From the records below, print exactly the lines starting at the one containing "if opAssigned (slotFields w).op.toNat then" and ending at the one containing "line selector. -/", ends included, and nothing else.

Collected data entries
Segment Open

/-- MMUL and its zero-first form (R212). -/
def mmulOf (f : SlotFields) : Option Instr := do
  let a ← six? f.a
  if f.d.extractLsb' 5 3 = 0 ∧ f.b.extractLsb' 6 2 = 0 then
    if f.d.extractLsb' 4 1 = 0 then some (.mmul (f.d.extractLsb' 0 4) a (f.b.extractLsb' 2 4) (f.b.extractLsb' 0 2))
    else some (.mmulz (f.d.extractLsb' 0 4) a (f.b.extractLsb' 2 4) (f.b.extractLsb' 0 2))
  else none

/-- MMULD and its zero-first form: the accumulator is even (R212). -/
def mmuldOf (f : SlotFields) : Option Instr := do
  let a ← six? f.a
  if f.d.extractLsb' 5 3 = 0 ∧ f.d.extractLsb' 0 1 = 0 ∧ f.b.extractLsb' 6 2 = 0 then
    if f.d.extractLsb' 4 1 = 0 then some (.mmuld (f.d.extractLsb' 1 3) a (f.b.extractLsb' 2 4) (f.b.extractLsb' 0 2))
    else some (.mmuldz (f.d.extractLsb' 1 3) a (f.b.extractLsb' 2 4) (f.b.extractLsb' 0 2))
  else none

/-- MSTREAM (R222). -/
def mstreamOf (f : SlotFields) : Option Instr := do
  let m ← three? f.d; let a ← six? f.a; let e ← six? f.b; some (.mstream m a e)
/-- MLDW (R219). -/
def mldwOf (f : SlotFields) : Option Instr := do
  let m ← three? f.d; let a ← six? f.a; zero? f.b; some (.mldw m a)
/-- MVA and MVAZ (R226). -/
def mvaOf (f : SlotFields) (k : Line → BitVec 1 → BitVec 4 → BitVec 4 → Instr) : Option Instr := do
  let r ← four? f.b
  if f.a.extractLsb' 5 3 = 0 then some (k (lineOf f.d) (f.a.extractLsb' 4 1) (f.a.extractLsb' 0 4) r) else none
/-- MACZ (R227). -/
def maczOf (f : SlotFields) : Option Instr := do
  let k ← four? f.d; zero? f.a; zero? f.b; some (.macz k)
/-- MLAY (R207). -/
def mlayOf (f : SlotFields) : Option Instr := do
  let l ← two? f.d; let a ← six? f.a; zero? f.b; some (.mlay l a)
/-- MWAIT (R228). -/
def mwaitOf (f : SlotFields) : Option Instr := do
  let m ← three? f.d; zero? f.a; zero? f.b; some (.mwait m)
/-- TMVP (R245). -/
def tmvpOf (f : SlotFields) : Option Instr := do
  let k ← four? f.a; zero? f.b; some (.tmvp (lineOf f.d) k)
/-- TMVN (R245). -/
def tmvnOf (f : SlotFields) : Option Instr := do
  let k ← four? f.d; zero? f.b; some (.tmvn k (lineOf f.a))
/-- SPOST: the scope in D[7:6] (R183). -/
def spostOf (f : SlotFields) : Option Instr := do
  let s ← match (f.d.extractLsb' 6 2).toNat with
    | 0 => some PostScope.tile
    | 1 => some PostScope.crew
    | 2 => some PostScope.die
    | _ => none
  let a ← six? f.a
  let b ← six? f.b
  some (.spost s (f.d.extractLsb' 0 6) a b)
/-- FENCE: kinds 0-2, scopes 0-4 (R186). -/
def fenceOf (f : SlotFields) : Option Instr := do
  zero? f.d
  let k ← match f.a.toNat with
    | 0 => some FenceKind.sp
    | 1 => some FenceKind.cp
    | 2 => some FenceKind.all
    | _ => none
  let s ← scopeOf? f.b.toNat
  some (.fence k s)
/-- SPRINT: B[0] claims or releases (R201). -/
def sprintOf (f : SlotFields) : Option Instr := do
  zero? f.d
  zero? f.a
  match f.b.toNat with
  | 0 => some .sprintRelease
  | 1 => some .sprintClaim
  | _ => none

/-! ## The opcode map -/

/-- The S-unit rows of the opcode map (R77). -/
def decodeS (f : SlotFields) : Option Instr :=
  match f.op.toNat with
  | 0x00 => zzz f .nop
  | 0x01 => sss f .add
  | 0x02 => sss f .sub
  | 0x03 => sss f .mul
  | 0x04 => sss f .mulh
  | 0x05 => sss f .mulhu
  | 0x06 => sss f .div
  | 0x07 => sss f .divu
  | 0x08 => sss f .rem
  | 0x09 => sss f .remu
  | 0x0a => sss f .and
  | 0x0b => sss f .or
  | 0x0c => sss f .xor
  | 0x0d => sss f .shl
  | 0x0e => sss f .shr
  | 0x0f => sss f .sra
  | 0x10 => ssi f .addi
  | 0x11 => ssi f .andi
  | 0x12 => ssi f .ori
  | 0x13 => ssh f .shli
  | 0x14 => ssh f .shri
  | 0x15 => ssh f .srai
  | 0x16 => s16 f .setlo
  | 0x17 => s16 f .sethi
  | 0x18 => sss f .seq
  | 0x19 => sss f .slt
  | 0x1a => sss f .sltu
  | 0x1b => sss f .min
  | 0x1c => sss f .max
  | 0x1d => sss f .sel
  | 0x1e => xop f
  | _ => none

/-- The C-unit rows of the opcode map (R77). -/
def decodeC (f : SlotFields) : Option Instr :=
  match f.op.toNat with
  | 0x20 => branch f
  | 0x21 => zsz f .jr
  | 0x22 => z16 f .call
  | 0x23 => zsz f .callr
  | 0x24 => s16 f .loop
  | 0x25 => some (.loopi f.d (imm16 f))
  | 0x26 => zzz f .lbrk
  | 0x27 => lidx f
  | 0x28 => zzz f .pend
  | 0x29 => zss f .segchk
  | 0x2a => z16 f .trap
  | 0x2b => zzz f .rte
  | 0x2c => z16 f .bkpt
  | 0x2d => szs f .movk
  | 0x2e => ssz f .kmov
  | 0x2f => tstampOf f
  | _ => none

/-- The V-unit rows of the opcode map (R77). -/
def decodeV (f : SlotFields) : Option Instr :=
  match f.op.toNat with
  | 0x30 => ppp f .vadd
  | 0x31 => ppp f .vsub
  | 0x32 => ppp f .vmul
  | 0x33 => ppp f .vfma
  | 0x34 => ppp f .vfms
  | 0x35 => ppp f .vfnma
  | 0x36 => ppp f .vmin
  | 0x37 => ppp f .vmax
  | 0x38 => ppz f .vabs
  | 0x39 => ppz f .vneg
  | 0x3a => ppz f .vrcp
  | 0x3b => ppz f .vrsq
  | 0x3c => ppz f .vexp2
  | 0x3d => ppz f .vlog2
  | 0x3e => vcvtOf f
  | 0x3f => vcmpOf f
  | 0x40 => ppp f .vsel
  | 0x41 => ppp f .vand
  | 0x42 => ppp f .vor
  | 0x43 => ppp f .vxor
  | 0x44 => ppp f .vshl
  | 0x45 => ppp f .vshr
  | 0x46 => ppp f .vsra
  | 0x47 => pps f .vadds
  | 0x48 => pps f .vmuls
  | 0x49 => pps f .vfmas
  | 0x4a => psz f .vbcast
  | 0x4b => pzz f .viota
  | 0x4c => ppp f .vshuf
  | 0x4d => vscanOf f
  | 0x4e => vredOf f
  | 0x4f => z16 f .vcfg
  | _ => none

/-- The L-unit rows of the opcode map (R77). -/
def decodeL (f : SlotFields) : Option Instr :=
  match f.op.toNat with
  | 0x50 => psi f .ldl
  | 0x51 => psi f .stl
  | 0x52 => pss f .ldlx
  | 0x53 => pss f .stlx
  | 0x54 => ssi f .ldw
  | 0x55 => ssi f .stw
  | 0x56 => psz f .ldc
  | 0x57 => psz f .stc
  | 0x58 => psp f .ldg
  | 0x59 => psp f .stg
  | 0x5a => atomOf f
  | 0x5b => ldmOf f
  | 0x5c => stmOf f
  | _ => none

/-- The M-unit rows of the opcode map (R77). -/
def decodeM (f : SlotFields) : Option Instr :=
  match f.op.toNat with
  | 0x60 => mmulOf f
  | 0x61 => mmuldOf f
  | 0x62 => mstreamOf f
  | 0x63 => mldwOf f
  | 0x64 => mvaOf f .mva
  | 0x65 => mvaOf f .mvaz
  | 0x66 => maczOf f
  | 0x67 => mlayOf f
  | 0x68 => z16 f .mcfg
  | 0x69 => mwaitOf f
  | _ => none

/-- The T-unit rows of the opcode map (R77). -/
def decodeT (f : SlotFields) : Option Instr :=
  match f.op.toNat with
  | 0x70 => sss f .trise
  | 0x71 => sss f .tfall
  | 0x72 => blkS f .tld
  | 0x73 => blkS f .tst
  | 0x74 => tmvpOf f
  | 0x75 => tmvnOf f
  | 0x76 => ssz f .tshp
  | 0x77 => z16 f .tcfg
  | _ => none

/-- The Q-unit rows of the opcode map (R77). -/
def decodeQ (f : SlotFields) : Option Instr :=
  match f.op.toNat with
  | 0x78 => spostOf f
  | 0x79 => szs f .swait
  | 0x7a => szs f .spoll
  | 0x7b => fenceOf f
  | 0x7c => zsz f .cpy
  | 0x7d => szz f .cpyq
  | 0x7e => sprintOf f
  | _ => none

/-- Whether an opcode value is assigned (R76). -/
def opAssigned (n : Nat) : Bool :=
  n ≤ 0x1E || (0x20 ≤ n && n ≤ 0x5C) || (0x60 ≤ n && n ≤ 0x69) || (0x70 ≤ n && n ≤ 0x7E)

/-- The instruction of a slot's fields, by the unit ranges of R76. -/
def decodeFields (f : SlotFields) : Option Instr :=
  let n := f.op.toNat
  if n < 0x20 then decodeS f
  else if n < 0x30 then decodeC f
  else if n < 0x50 then decodeV f
  else if n < 0x60 then decodeL f
  else if n < 0x70 then decodeM f
  else if n < 0x78 then decodeT f
  else decodeQ f

/-- The instruction of a slot word, or why there is none (R60, R68 checks 2 and 3). -/
def decodeSlot (w : Word) : Except SlotError Instr :=
  if opAssigned (slotFields w).op.toNat then
    match decodeFields (slotFields w) with
    | some i => .ok i
    | none => .error .badField
  else .error .reservedOp

/-! ## The encoder -/

/-- A six-bit field with [7:6] = 0. -/
def enc6 (r : BitVec 6) : Byte := (0#2 ++ r : BitVec 8)
/-- A five-bit field. -/
def enc5 (r : BitVec 5) : Byte := (0#3 ++ r : BitVec 8)
/-- A four-bit field. -/
def enc4 (r : BitVec 4) : Byte := (0#4 ++ r : BitVec 8)
/-- A three-bit field. -/
def enc3 (r : BitVec 3) : Byte := (0#5 ++ r : BitVec 8)
/-- A two-bit field. -/
def enc2 (r : BitVec 2) : Byte := (0#6 ++ r : BitVec 8)
/-- An even register. -/
def encPair (p : BitVec 5) : Byte := (0#2 ++ p ++ 0#1 : BitVec 8)
/-- A two-bit modifier over a six-bit field. -/
def cat2 (m : BitVec 2) (r : BitVec 6) : Byte := (m ++ r : BitVec 8)
/-- Two four-bit fields. -/
def cat4 (x y : BitVec 4) : Byte := (x ++ y : BitVec 8)
/-- VCMP's D field: 0b00, the condition, the mask. -/
def catCmp (k : BitVec 3) (m : BitVec 3) : Byte := (0#2 ++ k ++ m : BitVec 8)
/-- MMUL's B field: 0b00, M - 1, the layout slot. -/
def catRows (r : BitVec 4) (l : BitVec 2) : Byte := (0#2 ++ r ++ l : BitVec 8)
/-- The zero-first D field of MMULZ. -/
def catZ (k : BitVec 4) : Byte := (0#3 ++ 1#1 ++ k : BitVec 8)
/-- MVA's A field: the half over the accumulator. -/
def catHalf (h : BitVec 1) (k : BitVec 4) : Byte := (0#3 ++ h ++ k : BitVec 8)
/-- The high byte of imm16. -/
def hi8 (i : BitVec 16) : Byte := i.extractLsb' 8 8
/-- The low byte of imm16. -/
def lo8 (i : BitVec 16) : Byte := i.extractLsb' 0 8
/-- The high pair of an atomic operation's number. -/
def hi2 (o : BitVec 4) : BitVec 2 := o.extractLsb' 2 2
/-- The low pair of an atomic operation's number. -/
def lo2 (o : BitVec 4) : BitVec 2 := o.extractLsb' 0 2

/-- The direction code of R16. -/
def encDir : Dir → BitVec 2
  | .row => 0 | .col => 1 | .diag => 2 | .anti => 3
/-- A line selector. -/
def encLine (l : Line) : Byte := cat2 (encDir l.dir) l.idx
/-- The type code of R98. -/
def encType : ElemType → BitVec 4
  | .f32 => 0 | .f64 => 1 | .bf16 => 2 | .f16 => 3 | .e4m3 => 4 | .e5m2 => 5 | .i32 => 6 | .i16 => 7 | .i8 => 8
  | .n32 => 9 | .n16 => 10 | .n8 => 11 | .e2m1 => 12 | .p32 => 13
/-- The condition code of R156. -/
def encCond : VCond → BitVec 3
  | .eq => 0 | .ne => 1 | .lt => 2 | .le => 3 | .gt => 4 | .ge => 5 | .un => 6
/-- The scan number of R163. -/
def encScan : ScanOp → Byte
  | .sum => 0 | .max => 1 | .min => 2
/-- The reduction number of R164. -/
def encRed : RedOp → Byte
  | .sum => 0 | .max => 1 | .min => 2 | .and => 3 | .or => 4 | .xor => 5 | .argmax => 6
/-- The atomic number of R79. -/
def encAtom : AtomOp → BitVec 4
  | .add => 0 | .sub => 1 | .and => 2 | .or => 3 | .xor => 4 | .xch => 5 | .smin => 6 | .smax => 7 | .umin => 8
  | .umax => 9 | .fmin => 10 | .fmax => 11 | .fadd => 12 | .cas => 13
/-- The space code of R177. -/
def encSpace : AtomSpace → BitVec 2
  | .loc => 0 | .crew => 1
/-- The scope code of SPOST (R183). -/
def encPost : PostScope → BitVec 2
  | .tile => 0 | .crew => 1 | .die => 2
/-- The kind code of FENCE (R186). -/
def encFence : FenceKind → Byte
  | .sp => 0 | .cp => 1 | .all => 2
/-- The scope code of R255. -/
def encScope : MemScope → Byte
  | .tile => 0 | .crew => 1 | .die => 2 | .pkg => 3 | .sys => 4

Segment Closed

◆ **EXERCISE ANSWER**
  if opAssigned (slotFields w).op.toNat then
    match decodeFields (slotFields w) with
    | some i => .ok i
    | none => .error .badField
  else .error .reservedOp

/-! ## The encoder -/

/-- A six-bit field with [7:6] = 0. -/
def enc6 (r : BitVec 6) : Byte := (0#2 ++ r : BitVec 8)
/-- A five-bit field. -/
def enc5 (r : BitVec 5) : Byte := (0#3 ++ r : BitVec 8)
/-- A four-bit field. -/
def enc4 (r : BitVec 4) : Byte := (0#4 ++ r : BitVec 8)
/-- A three-bit field. -/
def enc3 (r : BitVec 3) : Byte := (0#5 ++ r : BitVec 8)
/-- A two-bit field. -/
def enc2 (r : BitVec 2) : Byte := (0#6 ++ r : BitVec 8)
/-- An even register. -/
def encPair (p : BitVec 5) : Byte := (0#2 ++ p ++ 0#1 : BitVec 8)
/-- A two-bit modifier over a six-bit field. -/
def cat2 (m : BitVec 2) (r : BitVec 6) : Byte := (m ++ r : BitVec 8)
/-- Two four-bit fields. -/
def cat4 (x y : BitVec 4) : Byte := (x ++ y : BitVec 8)
/-- VCMP's D field: 0b00, the condition, the mask. -/
def catCmp (k : BitVec 3) (m : BitVec 3) : Byte := (0#2 ++ k ++ m : BitVec 8)
/-- MMUL's B field: 0b00, M - 1, the layout slot. -/
def catRows (r : BitVec 4) (l : BitVec 2) : Byte := (0#2 ++ r ++ l : BitVec 8)
/-- The zero-first D field of MMULZ. -/
def catZ (k : BitVec 4) : Byte := (0#3 ++ 1#1 ++ k : BitVec 8)
/-- MVA's A field: the half over the accumulator. -/
def catHalf (h : BitVec 1) (k : BitVec 4) : Byte := (0#3 ++ h ++ k : BitVec 8)
/-- The high byte of imm16. -/
def hi8 (i : BitVec 16) : Byte := i.extractLsb' 8 8
/-- The low byte of imm16. -/
def lo8 (i : BitVec 16) : Byte := i.extractLsb' 0 8
/-- The high pair of an atomic operation's number. -/
def hi2 (o : BitVec 4) : BitVec 2 := o.extractLsb' 2 2
/-- The low pair of an atomic operation's number. -/
def lo2 (o : BitVec 4) : BitVec 2 := o.extractLsb' 0 2

/-- The direction code of R16. -/
def encDir : Dir → BitVec 2
  | .row => 0 | .col => 1 | .diag => 2 | .anti => 3
/-- A line selector. -/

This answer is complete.